===== RECORD EXCERPTS =====

/-- The four forms of a shift, rotate, increment or decrement: columns B and C of an even opcode row and of the next
(R85 (e)). -/
def ModifyForms (row : Byte) (dp dpX : Byte → Instr) (abs : Word → Instr) (acc : Instr) (f : Byte → Psw → Alu8) :
    Prop :=
  ModifiesDirect (row + 0x0B) dp f ∧ ModifiesAbsolute (row + 0x0C) abs f ∧ ModifiesDirectX (row + 0x1B) dpX f ∧
  ModifiesA (row + 0x1C) acc f

/-! ### Two-operand forms with a memory destination (R75, R76, R128) -/

/-- `OP dd, ds`, `OP dp, #imm` and `OP (X), (Y)`: column 9 of an even opcode row, columns 8 and 9 of the next. -/
def MemoryDestinationForms (row : Byte) (dpDp dpImm : Byte → Byte → Instr) (indXIndY : Instr)
    (f : Byte → Byte → Psw → Alu8) : Prop :=
  (∀ (s : State) (dst src : Byte),
    let v := s.busAt 2 (s.dp src)
    let t := s.busAt 4 (s.dp dst)
    let res := f t v s.psw
    Runs (dpDp dst src) s { s.registers with pc := s.pc + 3, psw := res.psw }
      [.fetch s.pc (row + 0x09), .fetch (s.pc + 1) src, .read (s.dp src) v, .fetch (s.pc + 2) dst,
        .read (s.dp dst) t, .write (s.dp dst) res.value]
      (Function.update s.memAt (s.dp dst) res.value)) ∧
  (∀ (s : State) (dst imm : Byte),
    let t := s.busAt 3 (s.dp dst)
    let res := f t imm s.psw
    Runs (dpImm dst imm) s { s.registers with pc := s.pc + 3, psw := res.psw }
      [.fetch s.pc (row + 0x18), .fetch (s.pc + 1) imm, .fetch (s.pc + 2) dst, .read (s.dp dst) t,
        .write (s.dp dst) res.value]
      (Function.update s.memAt (s.dp dst) res.value)) ∧
  (∀ s : State,
    let v := s.busAt 2 (s.dp s.y)
    let t := s.busAt 3 (s.dp s.x)
    let res := f t v s.psw
    Runs indXIndY s { s.registers with pc := s.pc + 1, psw := res.psw }
      [.fetch s.pc (row + 0x19), .idle, .read (s.dp s.y) v, .read (s.dp s.x) t, .write (s.dp s.x) res.value]
      (Function.update s.memAt (s.dp s.x) res.value))

/-! ### Branches and one-byte instructions -/

/-- A 2-byte relative branch (R130): `F F`, and two internal cycles more when it is taken. -/
def BranchesWhen (op : Byte) (mk : Byte → Instr) (taken : Psw → Bool) : Prop :=
  ∀ (s : State) (r : Byte),
    if taken s.psw then
      Runs (mk r) s { s.registers with pc := s.pc + 2 + r.signExtend 16 }
        [.fetch s.pc op, .fetch (s.pc + 1) r, .idle, .idle] s.memAt
    else
      Runs (mk r) s { s.registers with pc := s.pc + 2 } [.fetch s.pc op, .fetch (s.pc + 1) r] s.memAt

/-- A 1-byte instruction that spends `n` internal cycles and changes the registers as `g` says. -/
def RunsInside (op : Byte) (n : Nat) (i : Instr) (g : Registers → Registers) : Prop :=
  ∀ s : State,
    Runs i s { g s.registers with pc := s.pc + 1 } (.fetch s.pc op :: List.replicate n .idle) s.memAt
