/-- The two nibbles of a byte exchanged are its rotation by four bits (R354). -/
theorem shiftRight_or_shiftLeft_four (v : Byte) : v >>> 4 ||| v <<< 4 = v.rotateLeft 4 :=
  BitVec.or_comm _ _

/-- `A <- v` for a byte taken from A, with its sign and zero (R354). -/
theorem changesRegisters_loadOfA (f : Byte → Byte) :
    ChangesRegisters (fun t => t.loadA (f t.a)) (fun r => loadIntoA r (f r.a)) := by
  constructor <;> intros <;> rfl

/-- The status word changes as `f` says, and nothing else does (R357 to R364). -/
theorem changesRegisters_modifyPsw (f : Psw → Psw) :
    ChangesRegisters (fun t => { t with psw := f t.psw }) (fun r => { r with psw := f r.psw }) := by
  constructor <;> intros <;> rfl

/-- A flag instruction, by what it does to the status word. -/
theorem runsInside_modifyPsw {op : Byte} {n : Nat} {i : Instr} (f : Psw → Psw)
    (hexec : ∀ s, exec i s = .next { (s.fetchOpcode op).idles n with psw := f s.psw }) :
    RunsInside op n i (fun r => { r with psw := f r.psw }) :=
  runsInside_of (changesRegisters_modifyPsw f) hexec

/-- Settles O46: each change of the registers comes after the internal cycles; XCN is a load of A, and the eight flag
instructions are eight changes of the status word. -/
theorem processorControlAndFlagInstructions : Obligations.ProcessorControlAndFlagInstructions := by
  refine ⟨runsInside_of changesRegisters_none fun _ => rfl, runsInside_of changesRegisters_setHalt fun _ => rfl,
    runsInside_of changesRegisters_setHalt fun _ => rfl, ?xcn,
    runsInside_modifyPsw ({ · with c := false }) fun _ => rfl, runsInside_modifyPsw ({ · with c := true }) fun _ => rfl,
    runsInside_modifyPsw ({ · with p := false }) fun _ => rfl, runsInside_modifyPsw ({ · with p := true }) fun _ => rfl,
    runsInside_modifyPsw ({ · with v := false, h := false }) fun _ => rfl,
    runsInside_modifyPsw (fun p => { p with c := !p.c }) fun _ => rfl,
    runsInside_modifyPsw ({ · with i := true }) fun _ => rfl, runsInside_modifyPsw ({ · with i := false }) fun _ => rfl⟩
  case xcn =>
    refine runsInside_of (changesRegisters_loadOfA (·.rotateLeft 4)) fun s => ?_
    change execXcn s = _
    rw [execXcn, shiftRight_or_shiftLeft_four]
    rfl

/-- `AX <- f(A, X)` (R373): the high byte goes into A. -/
theorem changesRegisters_modifyAX (f : Byte → Byte → Psw → Alu16) :
    ChangesRegisters (fun t => { t.setAX (f t.a t.x t.psw).value with psw := (f t.a t.x t.psw).psw })
      (fun r => { r with
        a := wordHigh (f r.a r.x r.psw).value
        x := wordLow (f r.a r.x r.psw).value
        psw := (f r.a r.x r.psw).psw }) := by
  constructor <;> intros <;> rfl

/-- `X, A <- DIV(AX, Y)` (R374). -/
theorem changesRegisters_divide :
    ChangesRegisters
      (fun t => { t with
        x := (aluDiv t.ax t.y t.psw).quo, a := (aluDiv t.ax t.y t.psw).rem, psw := (aluDiv t.ax t.y t.psw).psw })
      (fun r => { r with
        x := (aluDiv (wordOf r.a r.x) r.y r.psw).quo
        a := (aluDiv (wordOf r.a r.x) r.y r.psw).rem
        psw := (aluDiv (wordOf r.a r.x) r.y r.psw).psw }) := by
  constructor <;> intros <;> rfl

/-- Settles O47: the primitive is applied to the registers as they stand after the internal cycles,
which change none. -/
theorem decimalAdjustMultiplyAndDivideInstructions : Obligations.DecimalAdjustMultiplyAndDivideInstructions :=
  ⟨runsInside_of (changesRegisters_modifyA aluDaa) fun _ => rfl,
    runsInside_of (changesRegisters_modifyA aluDas) fun _ => rfl,
    runsInside_of (changesRegisters_modifyAX aluMul) fun _ => rfl,
    runsInside_of changesRegisters_divide fun _ => rfl⟩

/-! ### Pushes and pops (R365 to R372) -/

/-- `PUSH` of the byte `v`. -/
theorem runs_pushRegister {i : Instr} {s : State} {op v : Byte}
    (hexec : exec i s = .next ((s.fetchOpcode op).pushRegister v)) :
    Runs i s { s.registers with pc := s.pc + 1, sp := s.sp - 1 }
      [.fetch s.pc op, .idle, .idle, .write (wordOf 0x01 s.sp) v] (Function.update s.memAt (wordOf 0x01 s.sp) v) :=
  ((reaches_fetchOpcode s op).idles_two.push rfl v).runs hexec

/-- `POP` into what `f` sets, which is neither PC nor SP. -/
theorem runs_popRegister {i : Instr} {s : State} {op : Byte} {f : State → Byte → State}
    {g : Registers → Byte → Registers} (hf : ∀ v, ChangesRegisters (f · v) (g · v))
    (hsp : ∀ regs sp v, g { regs with sp := sp } v = { g regs v with sp := sp })
    (hexec : exec i s = .next (f (s.fetchOpcode op).popRegister (s.fetchOpcode op).popRegisterValue)) :
    let ea := wordOf 0x01 (s.sp + 1)
    let v := s.busAt 3 ea
    Runs i s { g s.registers v with pc := s.pc + 1, sp := s.sp + 1 } [.fetch s.pc op, .idle, .idle, .read ea v]
      s.memAt := by
  intro ea v
  have hwaited := (reaches_fetchOpcode s op).idles_two
  have hpopped := (hwaited.pop rfl).changes (regs := { s.registers with sp := s.sp + 1 }) (hf v)
  rw [hsp] at hpopped
  have hvalue : (s.fetchOpcode op).popRegisterValue = v := hwaited.popValue_eq rfl
  rw [hvalue] at hexec
  exact hpopped.runs hexec

/-- `A <- v` and `X <- v`, without a flag (R369, R370). -/
theorem changesRegisters_setA (v : Byte) :
    ChangesRegisters (fun t => { t with a := v }) (fun r => { r with a := v }) := by
  constructor <;> intros <;> rfl
theorem changesRegisters_setX (v : Byte) :
    ChangesRegisters (fun t => { t with x := v }) (fun r => { r with x := v }) := by
  constructor <;> intros <;> rfl

/-- Settles O48: the four pushes differ in their byte, and the four pops in where it goes. -/
theorem pushesAndPops : Obligations.PushesAndPops := by
  refine ⟨?pushes, ?pops⟩
  case pushes =>
    intro e he s
    have hexec : exec e.2.1 s = .next ((s.fetchOpcode e.1).pushRegister (e.2.2 s)) := by
      fin_cases he
      all_goals rfl
    exact runs_pushRegister hexec
  case pops =>
    intro e he s
    fin_cases he
    · exact runs_popRegister changesRegisters_setA (fun _ _ _ => rfl) rfl
    · exact runs_popRegister changesRegisters_setX (fun _ _ _ => rfl) rfl
    · exact runs_popRegister changesRegisters_setY (fun _ _ _ => rfl) rfl
    · exact runs_popRegister (fun v => changesRegisters_setPsw (Psw.ofByte v)) (fun _ _ _ => rfl) rfl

=====

# PROBLEM DETAILS
In the entries above, restate word for word the lines between the one holding "A 1-byte instruction" and the one holding "n .idle) s.memAt", inclusive, and nothing besides.

# OUTPUT OF THE EXERCISE
/-- A 1-byte instruction that spends `n` internal cycles and changes the registers as `g` says. -/
def RunsInside (op : Byte) (n : Nat) (i : Instr) (g : Registers → Registers) : Prop :=
  ∀ s : State,
    Runs i s { g s.registers with pc := s.pc + 1 } (.fetch s.pc op :: List.replicate n .idle) s.memAt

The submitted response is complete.